How to Tame a Search Bot: A Guide to Web Indexing?

Sonu Singh December 14, 2021

0 1,628 7 minutes read

Astounding-Facts-to-Improve-Site-Crawling

If the Internet is a giant library, the search engines are its superfast employees who can quickly guide the reader (Internet user) in the boundless ocean of information. It is a systematic card index, their own database, that helps them do this.

When a user enters a keyword phrase, the search engine shows results from that database. That is, search engines store copies of documents on their servers and access them when a user submits a request. So that you can display a particular page, it must first be added to the database (index). That is why newly created websites that search engines do not know about, are not included in the output.

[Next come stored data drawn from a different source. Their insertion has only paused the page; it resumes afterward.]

/-- LOOP_SET (R337, R338, R500). -/
def execLoopSet (t : Nat) (rq : Req) (s : State) : Host.Outcome State Fault Refusal :=
  runCmd { code := 0x0901, legal := stLive, standbyNo := true, len := lenIs 12 }
    (fun rq s =>
      let n := beAt rq.payload 0 1
      let sl := beAt rq.payload 1 1
      match huskAt rq.payload 4 with
      | none => (.no 0x0401, s)
      | some v =>
        if beAt rq.payload 2 2 ≠ 0 then (.no 0x0302, s)
        else if n > 15 then (.noAt 0x0306 n, s)
        else if sl > 3 then (.noAt 0x0306 sl, s)
        else if !(bitAt (s.cfg.force.loopW n 0) 31) then (.noAt 0x020D n, s)
        else if fld (s.cfg.force.loopSlot n sl 0) 31 30 ≠ 0 then (.noAt 0x0301 n, s)
        else
          let s := acceptWords [(pkey 0x0900 (14 * n + 3 + 3 * sl), v)] rq s
          (.staged s.due (beBytes 4 s.cfg.seq), s)) t rq s

/-- LOOP_SELECT (R318, R337, R338). -/
def execLoopSelect (t : Nat) (rq : Req) (s : State) : Host.Outcome State Fault Refusal :=
  runCmd { code := 0x0902, legal := stLive, standbyNo := true, len := lenIs 2 }
    (fun rq s =>
      let n := beAt rq.payload 0 1
      let sl := beAt rq.payload 1 1
      if n > 15 then (.noAt 0x0306 n, s)
      else if sl > 3 then (.noAt 0x0306 sl, s)
      else if !(bitAt (s.cfg.force.loopW n 0) 31) then (.noAt 0x020D n, s)
      else (.staged s.due [], stage (.loopSelect n sl) rq s)) t rq s

/-- STIM_STATUS (R337, R338). -/
def execStimStatus (t : Nat) (rq : Req) (s : State) : Host.Outcome State Fault Refusal :=
  runCmd { code := 0x0903, legal := stRead, standbyNo := false, len := lenIs 2 }
    (reading fun rq s =>
      let p := beAt rq.payload 0 1
      let x := (s.drv.stims.get p).settle s.clk.loom
      let st := if stimMode (s.cfg.active.stimW p 0) = 0 then 0 else x.state
      if beAt rq.payload 1 1 ≠ 0 then .no 0x0302
      else if p > 15 then .noAt 0x0306 p
      else if s.podCut p then .noAt 0x0105 p
      else .done (beBytes 1 (if x.compliance && decide (st ≠ 0) then 5 else st)
        ++ beBytes 1 (stimTable (s.cfg.active.stimW p 0)) ++ zeros 2 ++ beBytes 4 x.point ++ beBytes 2 x.passes
        ++ beBytes 2 x.clamps ++ beWord x.target ++ beWord x.output ++ beWord x.current ++ beBytes 8 x.start)) t rq s

/-- Outputs start, or are to be held from a tick on, for a mask of pods (R331); one that is off does neither (R323). -/
def startStims (mask start : Nat) (s : State) : State :=
  ((bitsOf 16 mask).filter fun p => stimMode (s.cfg.active.stimW p 0) != 0).foldl (fun s p => stimUpd p (fun x => { x with
    state := 2, start, point := 0, passes := 0, compliance := false, holdAt := none }) s) s
def holdStims (mask hold : Nat) (s : State) : State :=
  ((bitsOf 16 mask).filter fun p => stimMode (s.cfg.active.stimW p 0) != 0).foldl
    (fun s p => stimUpd p (fun x => { x with holdAt := some hold }) s) s

/-- STIM_START (R331, R337, R338). -/
def execStimStart (t : Nat) (rq : Req) (s : State) : Host.Outcome State Fault Refusal :=
  runCmd { code := 0x0904, legal := stRun, standbyNo := true, len := lenIs 12 }
    (fun rq s =>
      let mask := beAt rq.payload 0 2
      let at_ := s.instant (beAt rq.payload 4 8)
      let m := s.cfg.active
      let ps := bitsOf 16 mask
      if beAt rq.payload 2 2 ≠ 0 then (.no 0x0302, s)
      else match ps.find? s.podCut with
      | some p => (.noAt 0x0105 p, s)
      | none =>
      match ps.find? fun p => !(stimTbl (m.stimW p 0)) || (s.drv.tables.get (stimTable (m.stimW p 0))).points.isEmpty with
        | some p => (.noAt 0x0210 p, s)
        | none =>
          if at_ < s.takenAt rq.mb + usLoom 2000 then (.no 0x0308, s)
          else match ps.find? s.outputPlays with
            | some p => (.noAt 0x0108 p, s)
            | none =>
              let start := tickFrom at_
              (.done (beBytes 8 start), sendDelta (.stimStart mask start) s.due (startStims mask start s))) t rq s
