/-- Sampling stops (R56): every channel, its detectors with it. -/
def stopSampling (s : State) : State :=
  let chs := (List.range 256).filter fun ch => (s.chan ch).set.isSome
  let s := chs.foldl (fun s ch => quietSlot ch s) s
  chs.foldl (fun s ch => chanUpd ch Chan.stop s) s

/-- Path tests and calibration runs end where the hub leaves SERVICE but for READY: the slots return (log entry 34). -/
def endTests (s : State) : State :=
  (s.liveJobs.filter fun j => match j.2.work with
    | .pathTest .. => true
    | .calRun .. => true
    | _ => false).foldl (fun s j => testEnd j.1 3 0 [] s) s

/-! ### Moves -/

/-- A staged change that is a commanded state change (R57): a move, or a detachment, which is a move to CONFIG (R445).
-/
def isMove (c : Staged) : Bool := match c.change with
  | .move _ => true
  | .detach => true
  | _ => false

/-- A staged change is cancelled (R57, R77, R293). -/
def cancelEvent (s : State) (c : Staged) : State := logEvent 0x0101 c.cmd (reqDetail c.mb c.seq) s

/-- A commanded move that waits is cancelled (R57). -/
def cancelMoves (s : State) : State :=
  let cs := s.cfg.staged.filter isMove
  cs.foldl cancelEvent { s with cfg := { s.cfg with staged := s.cfg.staged.filter fun c => !(isMove c) } }

/-- So is an arming or disarming that BOOT discards (R293). -/
def cancelArms (s : State) : State :=
  let arms := fun (c : Staged) => match c.change with
    | .arm _ => true
    | .disarm _ => true
    | _ => false
  (s.cfg.staged.filter arms).foldl cancelEvent { s with cfg := { s.cfg with staged := s.cfg.staged.filter fun c => !(arms c) } }

/-- The threads of those pods that have a role or tap switch at a loom time (R96, R97). -/
def podsSwitch (pods : List Nat) (at_ : Nat) (s : State) : State :=
  let used := pods.filter fun pod => (List.range 40).any fun tt =>
    role (s.cfg.active.thread pod tt) != 0 || tapEn (s.cfg.active.thread pod tt)
  used.foldl (fun s pod => noteSwitch pod at_ s) s

/-- The threads of every pod switch. -/
def rolesSwitch (at_ : Nat) (s : State) : State := podsSwitch (List.range 16) at_ s

/-- The threads of a pod die switch as its domain goes off or comes on (R97), in the states that apply roles. -/
def dieSwitch (die : Nat) (s : State) : State :=
  if s.running then podsSwitch ((List.range 4).map (4 * die + ·)) s.clk.loom s else s

/-- What stops as the hub leaves a state for another (R56, R57). -/
def leaveState (old new : HubState) (at_ : Nat) (s : State) : State :=
  let s := if new = .fault ∨ new = .safe ∨ new = .boot then cancelMoves s else s
  let s := if new = .boot then cancelArms s else s
  let s := if old = .run ∨ old = .service ∨ old = .fault then
      { s with hub := { s.hub with left := at_ :: s.hub.left.filter fun x => decide (s.clk.loom < x + 2 ^ 31) } }
    else s
  let s := if stSampling old != stSampling new && new != .boot && new != .safe then
      rolesSwitch at_ (if stSampling new then listsFrom at_ (List.range 8) s else s)
    else s
  let s := if new = .run ∨ new = .service then setDelivering true at_ s
    else if new = .fault ∨ new = .safe then s
    else setDelivering false at_ s
  let s := if old = .run ∧ new ≠ .safe ∧ new ≠ .boot then leaveRunTreadle at_ s else s
  if old = .service ∧ (new = .config ∨ new = .fault) then endTests s else s
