-- ==== Sys2Proof/Machine/Integrity.lean ====
section
/-! DEFINITION. Integrity (R392 to R417): scrubbing and what an uncorrectable
codeword does, retired MAC lanes, the voter, clock monitors and crossings, and the commands of the chapter. -/

namespace Sys2Proof.Machine

open Sys2Proof

/-! ### Scrubbing and uncorrectable codewords (R402 to R404) -/

/-- Samples from index a on, at most n of them, become fill samples. -/
def fillRun (fill : Nat → Sample) (a n : Nat) (l : List (Nat × Sample)) : List (Nat × Sample) :=
  ((List.range l.length).zip l).map fun x => if a ≤ x.1 ∧ x.1 < a + n then (x.2.1, fill x.2.2.t) else x.2

/-- The frames of a complete record are changed byte by byte, by offset in the record image (R351); an encoded body is
encoded again. -/
def editRecord (b number : Nat) (g : Nat → Byte → Byte) (s : State) : State :=
  let one := fun (f : WFrame) =>
    if f.flow = 0x100 + b ∧ f.recordNo = number then
      let off := beAt f.header 24 4
      let body := ((List.range f.body.length).zip f.body).map fun ib => g (off + ib.1) ib.2
      { f with body, sent := if f.stage ≠ 2 then f.sent else if f.compress then (deflate body f.effort f.huff).2 else body }
    else f
  { s with weft := { s.weft with pool := s.weft.pool.map one } }

/-- The byte of a word at an offset from its first one. -/
def wordByte (w : Word) (i : Nat) : Byte := (beWord w).getD i 0

/-- What the 32 bytes of a complete record from byte a on held is lost (R300, R301, R303, R404): samples of which a
value word or a flags byte lies there become fill samples, on every tap, and FILL is set; measurements become NaN with
their valid bits clear; marks are lost under MARKOVF, their bytes in the list being free values. -/
def loseWindow (b : Nat) (r : Record) (codes marks a : Nat) (s : State) : State :=
  let hit := fun (lo len : Nat) => decide (a < lo + len ∧ lo < a + 32)
  let n := r.chans.length * r.instants.length
  let entry := 4 + 4 * codes
  let list := 128 + r.chans.length * entry
  let header := list + 16 * marks
  let lane := 5 * n
  let lost := fun (i : Nat) => (List.range r.taps.length).any fun q =>
    hit (header + q * lane + 4 * i) 4 || hit (header + q * lane + 4 * n + i) 1
  let flags := (s.fillSample 0).flags
  let f := s.free
  editRecord b r.number (fun o v =>
    if o = 8 then (if (List.range n).any lost then v ||| 1 else v)
    else if o = 9 then (if (List.range marks).any fun k => hit (list + 16 * k) 16 then v ||| 0x80 else v)
    else if o < 128 then v
    else if o < list then
      let at_ := 128 + (o - 128) / entry * entry
      let j := (o - 128) % entry
      if j = 2 then (List.range codes).foldl (fun v k => if hit (at_ + 4 + 4 * k) 4 then v &&& ~~~(1#8 <<< k) else v) v
      else if 4 ≤ j ∧ hit (at_ + j / 4 * 4) 4 = true then wordByte 0x7FC00004#32 (j % 4)
      else v
    else if o < header then
      (if hit (list + (o - list) / 16 * 16) 16 then (Config.freeWord (f + (o - list))).setWidth 8 else v)
    else
      let q := (o - header) / lane
      let k := (o - header) % lane
      if k < 4 * n then
        (if lost (k / 4) then wordByte (if r.taps.getD q false then 0x7FC00003#32 else 0) (k % 4) else v)
      else if lost (k - 4 * n) then flags else v)
    { s with free := f + 16 * marks }

/-- Some samples of a channel that are still to come, n of them after k others, are filled, and the channel recovers
(R404, R405, R460). -/
def fillNext (ch k n : Nat) (s : State) : State :=
  let m := s.cfg.active
  let step := fun (g : Nat) => m.gridAt (m.group ch) (g + 1)
  let first := m.gridAt (m.group ch) (match (s.chan ch).delivered with
    | some d => d + 1
    | none => (s.chan ch).since)
  let g := stepN step k first
  let z := stepN step (n - 1) g
  let tau := (fineOf z : Int) - fineOf (m.phase ch)
  eventOn ch 1 (tau + 1) (fineOf s.clk.loom) true (chanUpd ch (fun c => { c with skipped := (g - 1, z + 1) :: c.skipped }) s)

The search engine sends its robot (aka spider, aka crawler) to search for new pages that appear on the web every second. The spider pack collects data by moving links from one page to another and passes it into the database. The information is then processed by other mechanisms.

How to check web indexing?

You can check the indexing in three basic ways:

Make a query in a search engine using special operators.
Use webmaster tools (Google Search Console).
Use the Linkbox service.

Search operators

You can quickly and easily determine the approximate number of indexed pages by using the site: operator.

Index dofollow checker service

Index check-in Linkbox service is performed in two simple steps: You need to import links into the campaign and apply the indexing check action to them.

Webmaster panel

Google Search Console provides detailed information about indexing. From its primary source, so to speak.

How to control indexing?

Search engines view sites differently than we do. Unlike ordinary users, the search engine robot sees the underbelly of the site. If you do not stop it in time, it will scan all pages without fail, including those that should not be exhibited.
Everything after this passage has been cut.